EXTRACTED MATERIAL START
theorem State.emptyFirst_good {s : State} (hg : Good cs s) : Good cs (State.emptyFirst s) := by
  unfold State.emptyFirst
  repeat' first
    | (with_reducible first
      | assumption | refine State.each_good ?_ ?_ | refine State.setWord_good ?_ | refine Good.ite ?_ ?_
      | refine Good.foldl ?_ ?_)
    | intro _

theorem State.wFcClear_good {s : State} {v : Word} (hg : Good cs s) : Good cs (State.wFcClear s v).2 := by
  unfold State.wFcClear
  repeat' first
    | (with_reducible first
      | assumption | refine State.clearSource_good ?_ | refine State.emptyFirst_good ?_
      | refine State.settleStatus_good ?_ | refine Good.ite ?_ ?_ | refine Good.foldl ?_ ?_)
    | intro _
    | (extract_lets +onlyGivenNames x; refine Good.cut (t := x) ?_ ?_; unfold x; rotate_left; intro _; clear_value x)
    | extract_lets +onlyGivenNames x
    | split

theorem State.wFcCfg_good {s : State} {src : Nat} {v : Word} (hg : Good cs s) : Good cs (State.wFcCfg s src v).2 := by
  unfold State.wFcCfg
  repeat' first
    | (with_reducible first
      | assumption | refine State.setWord_good ?_ | refine Good.ite ?_ ?_ | refine Good.foldl ?_ ?_)
    | split

theorem State.wFcFifo_good {s : State} {v : Word} (hg : Good cs s) : Good cs (State.wFcFifo s v).2 := by
  unfold State.wFcFifo
  repeat' first
    | (with_reducible first
      | assumption | refine State.set_good ?_ | refine Good.ite ?_ ?_ | refine Good.foldl ?_ ?_)
    | split

theorem State.clearSevere_good {s : State} (hg : Good cs s) : Good cs (State.clearSevere s) := by
  unfold State.clearSevere
  repeat' first
    | (with_reducible first
      | assumption | refine State.settleStatus_good ?_ | refine State.clearSource_good ?_ | refine Good.ite ?_ ?_
      | refine Good.foldl ?_ ?_)
    | intro _

theorem State.recallEntry_good {s : State} (hg : Good cs s) : Good cs (State.recallEntry s) := by
  unfold State.recallEntry
  repeat' first
    | (with_reducible first
      | assumption | refine State.voteRose_good ?_ | refine State.leaveEntry_good ?_ | refine Good.ite ?_ ?_
      | refine Good.foldl ?_ ?_)
    | split
    | (with_reducible first
      | refine Good.snd_of (by assumption) ?_ | refine Good.fst_of (by assumption) ?_ | refine Good.thd_of (by assumption) ?_)
    | dsimp -zeta only
    | with_reducible refine Good.of_mk ?_ rfl rfl rfl rfl rfl rfl rfl rfl rfl rfl rfl rfl rfl

theorem State.endSafe_good {s : State} (hg : Good cs s) : Good cs (State.endSafe s) := by
  unfold State.endSafe
  repeat' first
    | (with_reducible first
      | assumption | refine State.set_good ?_ | refine State.each_good ?_ ?_ | refine State.setWord_good ?_
      | refine State.post_good ?_ | refine State.beginExit_good ?_ | refine State.recallEntry_good ?_
      | refine State.setMode_good ?_ | refine State.eachIn_good ?_ ?_ | refine State.beginWake_good ?_
      | refine Good.ite ?_ ?_ | refine Good.foldl ?_ ?_)
    | intro _
    | extract_lets +onlyGivenNames x
    | with_reducible refine Good.of_mk ?_ rfl rfl rfl rfl rfl rfl rfl rfl rfl rfl rfl rfl rfl

theorem State.wSfRelease_good {s : State} {v : Word} (hg : Good cs s) : Good cs (State.wSfRelease s v).2 := by
  unfold State.wSfRelease
  repeat' first
    | (with_reducible first
      | assumption | refine State.bumpAt_good ?_ | refine State.clearSevere_good ?_ | refine State.endSafe_good ?_
      | refine Good.ite ?_ ?_ | refine Good.foldl ?_ ?_)
    | split
    | (with_reducible first
      | refine Good.snd_of (by assumption) ?_ | refine Good.fst_of (by assumption) ?_ | refine Good.thd_of (by assumption) ?_)
    | dsimp -zeta only
    | with_reducible refine Good.of_mk ?_ rfl rfl rfl rfl rfl rfl rfl rfl rfl rfl rfl rfl rfl

theorem State.releaseEffect_good {s : State} (hg : Good cs s) : Good cs (State.releaseEffect s) := by
  unfold State.releaseEffect
  repeat' first
    | (with_reducible first
      | assumption | refine State.endSafe_good ?_ | refine Good.ite ?_ ?_ | refine Good.foldl ?_ ?_)
    | split

theorem State.wTiInject_good {s : State} {v : Word} (hg : Good cs s) : Good cs (State.wTiInject s v).2 := by
  unfold State.wTiInject
  repeat' first
    | (with_reducible first
      | assumption | refine State.set_good ?_ | refine State.bump_good ?_ | refine State.post_good ?_
      | refine Good.ite ?_ ?_ | refine Good.foldl ?_ ?_)
    | intro _
    | (extract_lets +onlyGivenNames x; refine Good.cut (t := x) ?_ ?_; unfold x; rotate_left; intro _; clear_value x)
    | extract_lets +onlyGivenNames x
    | split
    | (with_reducible first
      | refine Good.snd_of (by assumption) ?_ | refine Good.fst_of (by assumption) ?_ | refine Good.thd_of (by assumption) ?_)
    | dsimp -zeta only
    | with_reducible refine Good.of_mk ?_ rfl rfl rfl rfl rfl rfl rfl rfl rfl rfl rfl rfl rfl

theorem State.wGtCfg_good {s : State} {p : Nat} {v : Word} (hg : Good cs s) : Good cs (State.wGtCfg s p v).2 := by
  unfold State.wGtCfg
  repeat' first
    | (with_reducible first
      | assumption | refine State.setWord_good ?_ | refine Good.ite ?_ ?_ | refine Good.foldl ?_ ?_)
    | split

/-! Operations of Sys2Proof/Machine/Supply.lean. -/

theorem State.setRail_good {s : State} {r : Nat} {x : RailSt} (hg : Good cs s) : Good cs (State.setRail s r x) := by
  unfold State.setRail
  repeat' first
    | (with_reducible first
      | assumption | refine Good.ite ?_ ?_ | refine Good.foldl ?_ ?_)
    | intro _
    | extract_lets +onlyGivenNames x
    | with_reducible refine Good.of_mk ?_ rfl rfl rfl rfl rfl rfl rfl rfl rfl rfl rfl rfl rfl

theorem State.setLow_good {s : State} {r : Nat} {b : Bool} (hg : Good cs s) : Good cs (State.setLow s r b) := by
  unfold State.setLow
  repeat' with_reducible first
    | assumption | refine State.setB_good ?_ | refine Good.ite ?_ ?_

theorem State.warningCross_good {s : State} {r : Nat} {lowest : Nat} (hg : Good cs s) : Good cs (State.warningCross s r
    lowest) := by
  unfold State.warningCross
  repeat' with_reducible first
    | assumption | refine State.setRail_good ?_ | refine State.setLow_good ?_ | refine Good.ite ?_ ?_

theorem State.setMarginal_good {s : State} (hg : Good cs s) : Good cs (State.setMarginal s) := by
  unfold State.setMarginal
  repeat' with_reducible first
    | assumption | refine State.mapLanes_good ?_ | refine State.set_good ?_ | refine State.cancelStep_good ?_
    | refine State.abandonCal_good ?_

theorem State.dipQualify_good {s : State} {r : Nat} {lowest : Nat} (hg : Good cs s) : Good cs (State.dipQualify s r
    lowest) := by
  unfold State.dipQualify
  repeat' first
    | (with_reducible first
      | assumption | refine State.passTo_good ?_ | refine State.setRail_good ?_ | refine State.setMarginal_good ?_
      | refine State.bumpAt_good ?_ | refine State.raiseLevel_good ?_ | refine Good.ite ?_ ?_
      | refine Good.foldl ?_ ?_)
    | intro _
    | extract_lets +onlyGivenNames x
    | with_reducible refine Good.of_mk ?_ rfl rfl rfl rfl rfl rfl rfl rfl rfl rfl rfl rfl rfl

theorem State.supplyRecover_good {s : State} {r : Nat} {lowest : Nat} (hg : Good cs s) : Good cs (State.supplyRecover s
    r lowest) := by
  unfold State.supplyRecover
  repeat' first
    | (with_reducible first
      | assumption | refine State.endCause_good ?_ | refine State.setRail_good ?_ | refine State.setLow_good ?_
      | refine State.post_good ?_ | refine State.setWord_good ?_ | refine State.bumpAt_good ?_
      | refine Good.ite ?_ ?_ | refine Good.foldl ?_ ?_)
    | intro _
    | (extract_lets +onlyGivenNames x; refine Good.cut (t := x) ?_ ?_; unfold x; rotate_left; intro _; clear_value x)
    | extract_lets +onlyGivenNames x
    | with_reducible refine Good.of_mk ?_ rfl rfl rfl rfl rfl rfl rfl rfl rfl rfl rfl rfl rfl

theorem State.marginalClear_good {s : State} (hg : Good cs s) : Good cs (State.marginalClear s) := by
  unfold State.marginalClear
  repeat' first
    | (with_reducible first
      | assumption | refine State.set_good ?_ | refine Good.ite ?_ ?_ | refine Good.foldl ?_ ?_)
    | intro _
    | (extract_lets +onlyGivenNames x; refine Good.cut (t := x) ?_ ?_; unfold x; rotate_left; intro _; clear_value x)
    | extract_lets +onlyGivenNames x
    | with_reducible refine Good.of_mk ?_ rfl rfl rfl rfl rfl rfl rfl rfl rfl rfl rfl rfl rfl

theorem State.resetLevel_good {s : State} {r : Nat} (hg : Good cs s) : Good cs (State.resetLevel s r) := by
  unfold State.resetLevel
  repeat' first
    | (with_reducible first
      | assumption | refine State.warningCross_good ?_ | refine State.bumpAt_good ?_
      | refine State.raiseLevel_good ?_ | refine Good.ite ?_ ?_ | refine Good.foldl ?_ ?_)
    | intro _
    | extract_lets +onlyGivenNames x
    | with_reducible refine Good.of_mk ?_ rfl rfl rfl rfl rfl rfl rfl rfl rfl rfl rfl rfl rfl

theorem State.storeTemp_good {s : State} {k : Nat} {v : Int} (hg : Good cs s) : Good cs (State.storeTemp s k v) := by
  unfold State.storeTemp
  repeat' with_reducible first
    | assumption | refine State.wrI_good ?_ | refine State.setI_good ?_ | refine State.set_good ?_
    | refine Good.ite ?_ ?_

theorem State.convert_good {s : State} {xs : List (Nat × Int)} (hg : Good cs s) : Good cs (State.convert s xs) := by
  unfold State.convert
  repeat' first
    | (with_reducible first
      | assumption | refine State.storeTemp_good ?_ | refine State.endCause_good ?_
      | refine State.raiseLevels_good ?_ | refine State.followFerr_good ?_ | refine Good.ite ?_ ?_
      | refine Good.foldl ?_ ?_)
    | intro _
    | extract_lets +onlyGivenNames x
    | with_reducible refine Good.of_mk ?_ rfl rfl rfl rfl rfl rfl rfl rfl rfl rfl rfl rfl rfl

theorem State.wThLimits_good {s : State} {v : Word} (hg : Good cs s) : Good cs (State.wThLimits s v).2 := by
  unfold State.wThLimits
  repeat' first
    | (with_reducible first
      | assumption | refine State.setWord_good ?_ | refine Good.ite ?_ ?_ | refine Good.foldl ?_ ?_)
    | intro _
    | extract_lets +onlyGivenNames x
    | split

theorem State.wThMax_good {s : State} {index : Nat} {v : Word} (hg : Good cs s) : Good cs (State.wThMax s index v).2
    := by
  unfold State.wThMax
  repeat' first
    | (with_reducible first
      | assumption | refine State.setWord_good ?_ | refine Good.ite ?_ ?_ | refine Good.foldl ?_ ?_)
    | split

theorem State.pmbusAlert_good {s : State} {status : Nat} (hg : Good cs s) : Good cs (State.pmbusAlert s status) := by
  unfold State.pmbusAlert
  repeat' first
    | (with_reducible first
      | assumption | refine State.raiseLevel_good ?_ | refine State.set_good ?_ | refine Good.ite ?_ ?_
      | refine Good.foldl ?_ ?_)
    | intro _
    | extract_lets +onlyGivenNames x
    | with_reducible refine Good.of_mk ?_ rfl rfl rfl rfl rfl rfl rfl rfl rfl rfl rfl rfl rfl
EXTRACTED MATERIAL END
● YOUR GOAL:
Which lines of the data include the string "convert"? Find them and copy each one.

● FINISHED EXERCISE:
theorem State.convert_good {s : State} {xs : List (Nat × Int)} (hg : Good cs s) : Good cs (State.convert s xs) := by
  unfold State.convert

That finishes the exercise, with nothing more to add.